Artigo em Inglês | MEDLINE | ID: mdl-39121986

RESUMO

BACKGROUND: As the demand for total knee arthroplasty (TKA) escalates, 90-day readmissions have emerged as a pressing clinical and economic concern for the current value-based health care system. Consequently, health care providers have focused on estimating the risk levels of readmitted patients; however, it is unknown if specific factors are associated with different types of complications (ie, medical or orthopaedic-related) that lead to readmissions. Therefore, this study aimed to (1) determine the overall, medical-related, and orthopaedic-related 90-day readmission rate and (2) develop a predictive model for risk factors affecting overall, medical-related, and orthopaedic-related 90-day readmissions following TKA. METHODS: A prospective cohort of primary unilateral TKAs performed at a large tertiary academic center in the United States from 2016 to 2020 was included (n = 10,521 patients). Unplanned readmissions were reviewed individually to determine their primary cause, either medical or orthopaedic-related. Orthopaedic-related readmissions were specific complications affecting the joint, prosthesis, or surgical wound. Medical readmissions were due to any other cause requiring medical management. Multivariable logistic regression models were used to investigate associations between prespecified risk factors and 90-day readmissions, as well as medical and orthopaedic-related readmissions independently. RESULTS: Overall, the rate of 90-day readmissions was 6.7% (n = 704). Over 82% of these readmissions were due to medical-related causes (n = 580), with the remaining 18% being orthopaedic-related (n = 124) readmissions. The area under the curve for the 90-day readmission model was 0.68 (95% confidence interval: 0.67 to 0.70). Sex, smoking, length of stay, and discharge disposition were associated with orthopaedic readmission, while age, sex, race, the Charlson Comorbidity Index, insurance, surgery day, opioid overdose risk score, length of stay, and discharge disposition were associated with medical-related 90-day readmissions.
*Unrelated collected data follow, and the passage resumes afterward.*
-- ==== Sys2Proof/Word.lean ====
section
/-! DEFINITION. The word types of the BAU: bus bytes, MMIO words, limb cells, register indices.
Spec: 00_scope.md R6, R7, R13; 10_state.md R20; 20_memory.md R60. -/

namespace Sys2Proof

/-- One byte lane of the host bus (20_memory.md R63). -/
abbrev Byte := BitVec 8

/-- One MMIO register or command word: 32 bits (20_memory.md R60, 30_encoding.md R90). -/
abbrev Word := BitVec 32

/-- One limb cell: 20 bits (10_state.md R20). -/
abbrev Limb := BitVec 20

/-- A big register index, B0 to B15 (00_scope.md R7; 30_encoding.md R91: all 16 values are valid). -/
abbrev Reg := Fin 16

end Sys2Proof
end

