-- ==== Sys2Proof/WellFormed.lean ====
section
/-! DEFINITION. Well-formedness of command words (30_encoding.md R92, R96) and of configurations (00_scope.md R8, R10).

An `Instr` has register fields of type `Reg`, whose sixteen values are all valid (R91), so every `Instr` is well formed by
its type. What can be ill formed is the 32-bit word a host writes to CMD, and these checks say so from R96's own list,
independently of the decoder's match and mask table. -/

namespace Sys2Proof

/-- R96 (1), (2): OP is one of 0x01 to 0x08. -/
def Word.opAssigned (w : Word) : Bool :=
  decide (1 ≤ (w.extractLsb' 0 8).toNat) && decide ((w.extractLsb' 0 8).toNat ≤ 8)

/-- R96 (3): RSV = w[31:24] is 0. -/
def Word.reservedZero (w : Word) : Bool :=
  w.extractLsb' 24 8 == 0

/-- R96 (4) with R92: every register field that the opcode's form does not use is 0. RC is used by POW only; RB by every
form but R; RA by every form but R; RD by every form but RR. -/
def Word.unusedZero (w : Word) : Bool :=
  let rd := w.extractLsb' 8 4
  let ra := w.extractLsb' 12 4
  let rb := w.extractLsb' 16 4
  let rc := w.extractLsb' 20 4
  match (w.extractLsb' 0 8).toNat with
  | 6 => true
  | 7 => rd == 0 && rc == 0
  | 8 => ra == 0 && rb == 0 && rc == 0
  | _ => rc == 0

/-- A word is a command of the opcode map iff it is none of the illegal words of R96. -/
def Word.wellFormed (w : Word) : Bool :=
  Word.opAssigned w && Word.reservedZero w && Word.unusedZero w

/-- A configuration that the spec allows: 4 ≤ LMAX ≤ 512 (00_scope.md R8) and MMIO_BASE aligned to 64 bytes (R10). -/
def Config.wellFormed (c : Config) : Bool :=
  decide (4 ≤ c.lmax) && decide (c.lmax ≤ 512) && decide (c.mmioBase % windowBytes = 0)

end Sys2Proof
end

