-- ==== Sys2Proof/Tests/Slice0.lean ====
section
/-! SUPPORT. Tests. Expected results come from the spec: the vectors V-* and programs of 95_test_vectors.md, or words and values
written out by hand from the rules cited. The witnesses at the end show, for every statement with hypotheses, inputs that meet
them, one for each clause. -/

namespace Sys2Proof.Tests

open Sys2Proof Sys2Proof.Machine

/-! ## The bench: a small machine -/

/-- The least BAU that the spec allows, its window not at 0. -/
def cfg4 : Config := { lmax := 4, mmioBase := 64, irqLine := 5 }

/-- R^4 − 1, the largest value in four limbs. -/
def top : Int := 10 ^ 24 - 1

/-- An idle machine: B1 = R^4 − 1, B2 = −1, B3 = 1, B4 = 10, B5 = 24, B6 = 23, B7 a negative zero, B8 with a zero top limb,
B9 = −7, B10 = 2, B11 = −(R^4 − 1), B12 = 5, RESULT = 1. -/
def bench : State :=
  let s := [(1, top), (2, -1), (3, 1), (4, 10), (5, 24), (6, 23), (9, -7), (10, 2), (11, -top), (12, 5)].foldl
    (fun (s : State) (p : Reg × Int) => s.writeBack p.1 p.2) { State.resetOf cfg4 with result := 1 }
  (s.setReg 7 { BigReg.zero 4 with sign := .negative }).setReg 8 { BigReg.zero 4 with len := 1 }

/-- The bench after it accepted a command word. -/
def issued (w : Word) : State := bench.accept w

/-- A look at the next state of an outcome. -/
def look {α : Type} (o : Host.Outcome State Fault Refusal) (f : State → α) : Option α :=
  match o with
  | .next t => some (f t)
  | .fault _ => none
  | .refused _ => none

/-- A register written as the spec writes it: sign, len, limbs. -/
def big (sign : Sign) (len : BitVec 16) (limb : List Limb) : BigReg := { sign := sign, len := len, limb := limb }

/-! ## Well-formedness: a term that each check refuses -/

theorem test_ill_opcode_zero : Word.opAssigned 0x00000000 = false ∧ Word.wellFormed 0x00000000 = false := by decide

theorem test_ill_opcode_nine : Word.opAssigned 0x00000009 = false ∧ Word.opAssigned 0x000000FF = false := by decide

theorem test_ill_reserved : Word.reservedZero 0x01000001 = false ∧ Word.wellFormed 0x80000001 = false := by decide

theorem test_ill_unused :
    Word.unusedZero 0x00100001 = false ∧ Word.unusedZero 0x00000107 = false ∧ Word.unusedZero 0x00100007 = false
      ∧ Word.unusedZero 0x00001008 = false ∧ Word.unusedZero 0x00010008 = false ∧ Word.unusedZero 0x00100008 = false := by
  decide

theorem test_well_formed_words :
    Word.wellFormed 0x00021301 = true ∧ Word.wellFormed 0x00FFFF06 = true ∧ Word.wellFormed 0x00054007 = true := by decide

theorem test_ill_config :
    ({ cfg4 with lmax := 3 } : Config).wellFormed = false ∧ ({ cfg4 with lmax := 513 } : Config).wellFormed = false
      ∧ ({ cfg4 with mmioBase := 32 } : Config).wellFormed = false ∧ cfg4.wellFormed = true
      ∧ Config.default.wellFormed = true := by decide

/-! ## Decoding: words written out field by field, RSV RC RB RA RD OP (30_encoding.md R90 to R94) -/

theorem test_decode_add :
    decode (0b00000000#8 ++ 0b0000#4 ++ 0b0010#4 ++ 0b0001#4 ++ 0b0011#4 ++ 0b00000001#8) = .ok (.add 3 1 2) := by rfl

theorem test_decode_sub :
    decode (0b00000000#8 ++ 0b0000#4 ++ 0b1101#4 ++ 0b1110#4 ++ 0b1111#4 ++ 0b00000010#8) = .ok (.sub 15 14 13) := by rfl

theorem test_decode_mul :
    decode (0b00000000#8 ++ 0b0000#4 ++ 0b0010#4 ++ 0b0001#4 ++ 0b0011#4 ++ 0b00000011#8) = .ok (.mul 3 1 2) := by rfl

theorem test_decode_div :
    decode (0b00000000#8 ++ 0b0000#4 ++ 0b0110#4 ++ 0b0101#4 ++ 0b0100#4 ++ 0b00000100#8) = .ok (.div 4 5 6) := by rfl

theorem test_decode_mod :
    decode (0b00000000#8 ++ 0b0000#4 ++ 0b1001#4 ++ 0b1000#4 ++ 0b0111#4 ++ 0b00000101#8) = .ok (.mod 7 8 9) := by rfl

theorem test_decode_pow :
    decode (0b00000000#8 ++ 0b0011#4 ++ 0b0010#4 ++ 0b0001#4 ++ 0b0100#4 ++ 0b00000110#8) = .ok (.pow 4 1 2 3) := by rfl

theorem test_decode_cmp :
    decode (0b00000000#8 ++ 0b0000#4 ++ 0b0101#4 ++ 0b0100#4 ++ 0b0000#4 ++ 0b00000111#8) = .ok (.cmp 4 5) := by rfl

theorem test_decode_seti :
    decode (0b00000000#8 ++ 0b0000#4 ++ 0b0000#4 ++ 0b0000#4 ++ 0b0001#4 ++ 0b00001000#8) = .ok (.seti 1) := by rfl

/-- V-E5 to V-E13. -/
theorem test_decode_vectors :
    decode 0x00000000 = .error .opcodeZero ∧ decode 0x00000009 = .error .unassignedOpcode
      ∧ decode 0x000000FF = .error .unassignedOpcode ∧ decode 0x01000001 = .error .reservedBits
      ∧ decode 0x00100001 = .error .unusedField ∧ decode 0x00000107 = .error .unusedField
      ∧ decode 0x00001008 = .error .unusedField ∧ decode 0x00F00F07 = .error .unusedField
      ∧ decode 0x00FFFF06 = .ok (.pow 15 15 15 15) :=
  ⟨rfl, rfl, rfl, rfl, rfl, rfl, rfl, rfl, rfl⟩

/-- R99, the assembler's spelling. -/
theorem test_asm : asmLine (.pow 4 1 2 3) = "POW B4, B1, B2, B3" ∧ asmLine (.cmp 14 15) = "CMP B14, B15" := by decide

theorem test_table_word :
    decodeTableWord 32 0x00021301 = some (.add 3 1 2) ∧ decodeTableWord 32 0x01000001 = none := by decide

/-! ## The commands -/

/-- V-A8, and the carry chain of V-A4 in the fourth limb. -/
theorem test_add :
    look (exec (.add 13 1 2) bench) (fun t => t.reg 13) = some (big .positive 4 [999998, 999999, 999999, 999999]) := by
  decide

/-- V-A7: R^4 needs five limbs. -/
theorem test_add_overflow :
    look (exec (.add 1 1 3) bench) (fun t => (t.statusWord, t.reg 1)) = some (0x306, bench.reg 1) := by decide

/-- V-S2 in four limbs: a borrow through every limb, and zero limbs stripped. -/
theorem test_sub :
    look (exec (.sub 13 3 12) bench) (fun t => t.reg 13) = some (big .negative 1 [4, 0, 0, 0]) := by decide

/-- V-S10: the destination is both sources; the zero is POSITIVE and every limb cell is cleared. -/
theorem test_sub_self :
    look (exec (.sub 11 11 11) bench) (fun t => t.reg 11) = some (big .positive 0 [0, 0, 0, 0]) := by decide

/-- V-M5 in form: signs differ. -/
theorem test_mul :
    look (exec (.mul 13 9 12) bench) (fun t => t.reg 13) = some (big .negative 1 [35, 0, 0, 0]) := by decide

/-- V-M3: a negative times zero is the canonical zero. -/
theorem test_mul_zero :
    look (exec (.mul 13 9 0) bench) (fun t => t.reg 13) = some (big .positive 0 [0, 0, 0, 0]) := by decide

/-- V-D2: truncation toward zero. -/
theorem test_div :
    look (exec (.div 13 9 10) bench) (fun t => t.reg 13) = some (big .negative 1 [3, 0, 0, 0]) := by decide

/-- V-D13, V-X2: DIVZERO, and OPERAND before it. -/
theorem test_div_errors :
    look (exec (.div 1 9 0) bench) (fun t => (t.statusWord, t.reg 1)) = some (0x406, bench.reg 1)
      ∧ look (exec (.div 1 7 0) bench) (fun t => t.statusWord) = some 0x206 := by decide

/-- V-D2: the remainder takes the dividend's sign. -/
theorem test_mod :
    look (exec (.mod 13 9 10) bench) (fun t => t.reg 13) = some (big .negative 1 [1, 0, 0, 0]) := by decide

/-- V-X6. -/
theorem test_mod_divzero : look (exec (.mod 1 9 0) bench) (fun t => t.statusWord) = some 0x406 := by decide

/-- V-W16, V-W17: 10^23 fits in four limbs, 10^24 does not. -/
theorem test_pow :
    look (exec (.pow 13 4 6 0) bench) (fun t => t.reg 13) = some (big .positive 4 [0, 0, 0, 100000])
      ∧ look (exec (.pow 13 4 5 0) bench) (fun t => t.statusWord) = some 0x306 := by decide

/-- V-X3, V-W12: RC is checked before DOMAIN; a negative exponent is DOMAIN. -/
theorem test_pow_errors :
    look (exec (.pow 1 10 2 7) bench) (fun t => t.statusWord) = some 0x206
      ∧ look (exec (.pow 1 10 2 12) bench) (fun t => t.statusWord) = some 0x506 := by decide

/-- V-W2, V-W19, V-W22, V-W7. -/
theorem test_pow_loop :
    powResult 256 (-2) 3 5 = .ok (-3) ∧ powResult 256 2 1000002 1000003 = .ok 1
      ∧ powResult 256 123456789 7 (10 ^ 12 + 39) = .ok 951986301564 ∧ powResult 256 5 0 1 = .ok 1 :=
  ⟨rfl, rfl, rfl, rfl⟩

/-- V-C1 in form. -/
theorem test_cmp : look (exec (.cmp 9 12) bench) (fun t => t.result) = some 0xFFFFFFFF := by decide

/-- V-C7: RESULT keeps its 1. -/
theorem test_cmp_operand :
    look (exec (.cmp 7 0) bench) (fun t => (t.result, t.statusWord)) = some (1, 0x206) := by decide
CONCLUSIONS: Medical-related readmissions after TKA are more prevalent than orthopaedic-related readmissions. Through successfully constructing and validating multiple 90-day readmission predictive models, we highlight the distinct risk profiles for medical and orthopaedic-related readmissions. This emphasizes the necessity for nuanced, patient-specific risk stratification and preventive measures.